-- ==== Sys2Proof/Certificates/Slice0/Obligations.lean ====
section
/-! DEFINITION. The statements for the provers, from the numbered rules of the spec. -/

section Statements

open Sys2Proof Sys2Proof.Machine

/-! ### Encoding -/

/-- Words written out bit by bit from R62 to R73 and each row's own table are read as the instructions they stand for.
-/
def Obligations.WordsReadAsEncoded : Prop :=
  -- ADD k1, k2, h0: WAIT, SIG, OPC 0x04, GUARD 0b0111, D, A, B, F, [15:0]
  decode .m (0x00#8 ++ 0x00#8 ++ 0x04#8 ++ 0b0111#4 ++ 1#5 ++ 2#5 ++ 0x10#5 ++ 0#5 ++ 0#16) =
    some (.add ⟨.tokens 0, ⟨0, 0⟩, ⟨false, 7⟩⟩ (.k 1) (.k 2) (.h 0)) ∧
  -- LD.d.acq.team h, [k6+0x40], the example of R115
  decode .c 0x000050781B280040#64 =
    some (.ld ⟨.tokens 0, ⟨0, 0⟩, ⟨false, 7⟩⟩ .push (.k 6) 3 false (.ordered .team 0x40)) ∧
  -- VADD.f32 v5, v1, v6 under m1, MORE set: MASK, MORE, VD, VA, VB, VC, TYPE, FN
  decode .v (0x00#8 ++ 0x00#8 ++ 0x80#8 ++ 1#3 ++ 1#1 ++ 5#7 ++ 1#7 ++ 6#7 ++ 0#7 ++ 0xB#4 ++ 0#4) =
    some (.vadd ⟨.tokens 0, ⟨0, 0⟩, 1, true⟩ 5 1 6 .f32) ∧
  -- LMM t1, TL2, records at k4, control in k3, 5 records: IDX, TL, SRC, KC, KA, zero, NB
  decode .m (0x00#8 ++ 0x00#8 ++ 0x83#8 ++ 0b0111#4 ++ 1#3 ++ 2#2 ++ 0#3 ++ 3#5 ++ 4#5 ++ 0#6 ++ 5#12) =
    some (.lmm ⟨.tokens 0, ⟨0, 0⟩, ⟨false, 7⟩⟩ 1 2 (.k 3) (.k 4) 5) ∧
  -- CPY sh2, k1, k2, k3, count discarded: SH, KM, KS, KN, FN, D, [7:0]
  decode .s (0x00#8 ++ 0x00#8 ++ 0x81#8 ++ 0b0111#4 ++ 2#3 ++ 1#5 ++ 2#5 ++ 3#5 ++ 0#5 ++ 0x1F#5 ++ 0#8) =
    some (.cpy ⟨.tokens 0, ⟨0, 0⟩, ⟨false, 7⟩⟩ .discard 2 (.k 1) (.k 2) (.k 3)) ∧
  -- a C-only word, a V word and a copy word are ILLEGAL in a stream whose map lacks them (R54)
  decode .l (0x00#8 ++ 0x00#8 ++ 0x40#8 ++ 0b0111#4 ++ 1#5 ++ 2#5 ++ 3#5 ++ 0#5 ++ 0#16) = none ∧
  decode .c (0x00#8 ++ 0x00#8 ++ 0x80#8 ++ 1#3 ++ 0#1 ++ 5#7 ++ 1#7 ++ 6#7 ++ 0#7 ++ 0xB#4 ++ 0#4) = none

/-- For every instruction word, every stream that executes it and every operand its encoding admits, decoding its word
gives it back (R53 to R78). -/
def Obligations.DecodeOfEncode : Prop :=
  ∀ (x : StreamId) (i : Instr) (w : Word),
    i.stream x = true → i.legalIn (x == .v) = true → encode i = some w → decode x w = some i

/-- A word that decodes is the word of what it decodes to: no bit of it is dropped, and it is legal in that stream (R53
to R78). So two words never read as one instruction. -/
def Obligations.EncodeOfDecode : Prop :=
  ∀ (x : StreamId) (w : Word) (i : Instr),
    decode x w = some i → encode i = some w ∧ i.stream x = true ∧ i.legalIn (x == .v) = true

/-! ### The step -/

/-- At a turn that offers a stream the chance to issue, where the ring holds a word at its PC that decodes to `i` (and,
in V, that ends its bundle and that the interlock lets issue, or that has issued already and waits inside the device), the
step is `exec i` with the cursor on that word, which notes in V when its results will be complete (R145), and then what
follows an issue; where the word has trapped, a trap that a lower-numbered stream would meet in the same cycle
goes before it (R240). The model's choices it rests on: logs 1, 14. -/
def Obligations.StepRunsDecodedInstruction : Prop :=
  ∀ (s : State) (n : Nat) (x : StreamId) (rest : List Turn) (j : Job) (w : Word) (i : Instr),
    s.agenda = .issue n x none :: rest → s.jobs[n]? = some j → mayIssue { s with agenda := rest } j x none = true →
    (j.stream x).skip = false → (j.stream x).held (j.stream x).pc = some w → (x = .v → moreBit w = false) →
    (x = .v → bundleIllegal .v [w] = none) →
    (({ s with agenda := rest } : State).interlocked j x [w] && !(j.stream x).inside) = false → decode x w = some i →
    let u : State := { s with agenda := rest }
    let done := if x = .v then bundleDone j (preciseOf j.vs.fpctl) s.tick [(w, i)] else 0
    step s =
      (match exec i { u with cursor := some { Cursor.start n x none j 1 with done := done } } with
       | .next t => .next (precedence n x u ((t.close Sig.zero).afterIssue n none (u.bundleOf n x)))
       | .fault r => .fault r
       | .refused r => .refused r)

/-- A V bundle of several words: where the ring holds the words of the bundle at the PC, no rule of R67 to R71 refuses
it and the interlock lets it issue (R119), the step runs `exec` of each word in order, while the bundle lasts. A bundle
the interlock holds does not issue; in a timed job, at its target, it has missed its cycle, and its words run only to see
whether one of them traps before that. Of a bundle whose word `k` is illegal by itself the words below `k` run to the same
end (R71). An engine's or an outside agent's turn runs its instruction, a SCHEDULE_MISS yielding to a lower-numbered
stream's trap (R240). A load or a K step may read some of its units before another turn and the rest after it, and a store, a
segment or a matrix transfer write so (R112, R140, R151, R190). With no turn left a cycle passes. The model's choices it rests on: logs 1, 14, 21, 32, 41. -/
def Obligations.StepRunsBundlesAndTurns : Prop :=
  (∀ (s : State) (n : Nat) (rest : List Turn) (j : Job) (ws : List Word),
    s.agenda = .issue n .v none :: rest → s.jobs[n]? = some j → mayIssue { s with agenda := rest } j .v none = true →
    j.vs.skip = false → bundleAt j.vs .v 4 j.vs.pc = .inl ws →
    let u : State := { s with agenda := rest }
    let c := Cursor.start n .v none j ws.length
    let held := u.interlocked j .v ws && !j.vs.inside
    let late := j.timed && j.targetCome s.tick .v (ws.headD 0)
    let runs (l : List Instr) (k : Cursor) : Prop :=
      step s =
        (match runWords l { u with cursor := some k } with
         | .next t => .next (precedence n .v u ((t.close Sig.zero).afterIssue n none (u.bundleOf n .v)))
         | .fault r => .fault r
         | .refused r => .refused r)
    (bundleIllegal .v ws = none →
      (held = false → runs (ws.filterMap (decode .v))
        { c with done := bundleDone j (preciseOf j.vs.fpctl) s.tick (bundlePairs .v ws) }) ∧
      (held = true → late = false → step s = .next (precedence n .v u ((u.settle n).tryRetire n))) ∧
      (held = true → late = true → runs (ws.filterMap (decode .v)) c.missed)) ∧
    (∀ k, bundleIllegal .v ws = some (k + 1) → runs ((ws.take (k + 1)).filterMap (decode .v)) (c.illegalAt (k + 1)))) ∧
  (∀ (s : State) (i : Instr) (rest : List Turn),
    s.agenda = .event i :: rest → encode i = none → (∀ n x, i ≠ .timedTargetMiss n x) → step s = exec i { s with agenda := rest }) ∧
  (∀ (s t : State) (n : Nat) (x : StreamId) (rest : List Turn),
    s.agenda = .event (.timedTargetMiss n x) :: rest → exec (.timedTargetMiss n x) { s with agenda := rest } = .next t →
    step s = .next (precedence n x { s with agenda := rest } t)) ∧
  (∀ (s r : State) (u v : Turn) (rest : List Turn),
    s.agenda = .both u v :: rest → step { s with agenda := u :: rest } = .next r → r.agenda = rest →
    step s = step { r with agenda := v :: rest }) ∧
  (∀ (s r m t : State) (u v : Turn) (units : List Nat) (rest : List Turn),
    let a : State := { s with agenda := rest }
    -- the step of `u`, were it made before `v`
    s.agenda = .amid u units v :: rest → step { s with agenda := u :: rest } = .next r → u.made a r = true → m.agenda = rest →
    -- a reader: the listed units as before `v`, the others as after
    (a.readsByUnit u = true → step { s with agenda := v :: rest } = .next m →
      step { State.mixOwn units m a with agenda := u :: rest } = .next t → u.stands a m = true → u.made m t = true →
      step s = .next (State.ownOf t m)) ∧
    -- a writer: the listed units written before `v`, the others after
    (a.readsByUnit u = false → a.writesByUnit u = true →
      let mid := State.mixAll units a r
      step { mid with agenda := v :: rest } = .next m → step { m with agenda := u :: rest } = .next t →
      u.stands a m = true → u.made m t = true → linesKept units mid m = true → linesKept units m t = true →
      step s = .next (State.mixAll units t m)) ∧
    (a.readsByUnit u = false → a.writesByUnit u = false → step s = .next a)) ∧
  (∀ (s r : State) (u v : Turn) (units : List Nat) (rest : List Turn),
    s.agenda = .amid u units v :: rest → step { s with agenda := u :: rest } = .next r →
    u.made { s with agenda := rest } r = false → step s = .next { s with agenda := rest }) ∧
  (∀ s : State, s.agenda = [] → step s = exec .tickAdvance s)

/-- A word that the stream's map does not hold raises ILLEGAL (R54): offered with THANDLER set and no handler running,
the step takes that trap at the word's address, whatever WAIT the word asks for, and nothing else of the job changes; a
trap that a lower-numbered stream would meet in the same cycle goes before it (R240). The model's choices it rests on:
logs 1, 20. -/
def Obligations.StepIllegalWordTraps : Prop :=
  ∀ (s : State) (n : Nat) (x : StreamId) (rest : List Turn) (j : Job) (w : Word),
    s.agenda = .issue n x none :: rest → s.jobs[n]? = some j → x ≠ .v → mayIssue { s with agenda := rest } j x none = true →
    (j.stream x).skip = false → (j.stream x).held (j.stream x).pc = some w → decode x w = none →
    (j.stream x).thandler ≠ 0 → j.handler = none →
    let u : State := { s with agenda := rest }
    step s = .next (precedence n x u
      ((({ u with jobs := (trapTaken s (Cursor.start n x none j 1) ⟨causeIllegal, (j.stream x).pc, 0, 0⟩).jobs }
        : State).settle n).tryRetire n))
----
## PROBLEM TO SOLVE:
Begin at the top of the listing above and set down each line exactly. Stop after the line that contains "-- ADD k1, k2, h0: WAIT, SIG, OPC".

## PROBLEM SOLUTION:
-- ==== Sys2Proof/Certificates/Slice0/Obligations.lean ====
section
/-! DEFINITION. The statements for the provers, from the numbered rules of the spec. -/

section Statements

open Sys2Proof Sys2Proof.Machine

/-! ### Encoding -/

/-- Words written out bit by bit from R62 to R73 and each row's own table are read as the instructions they stand for.
-/
def Obligations.WordsReadAsEncoded : Prop :=
  -- ADD k1, k2, h0: WAIT, SIG, OPC 0x04, GUARD 0b0111, D, A, B, F, [15:0]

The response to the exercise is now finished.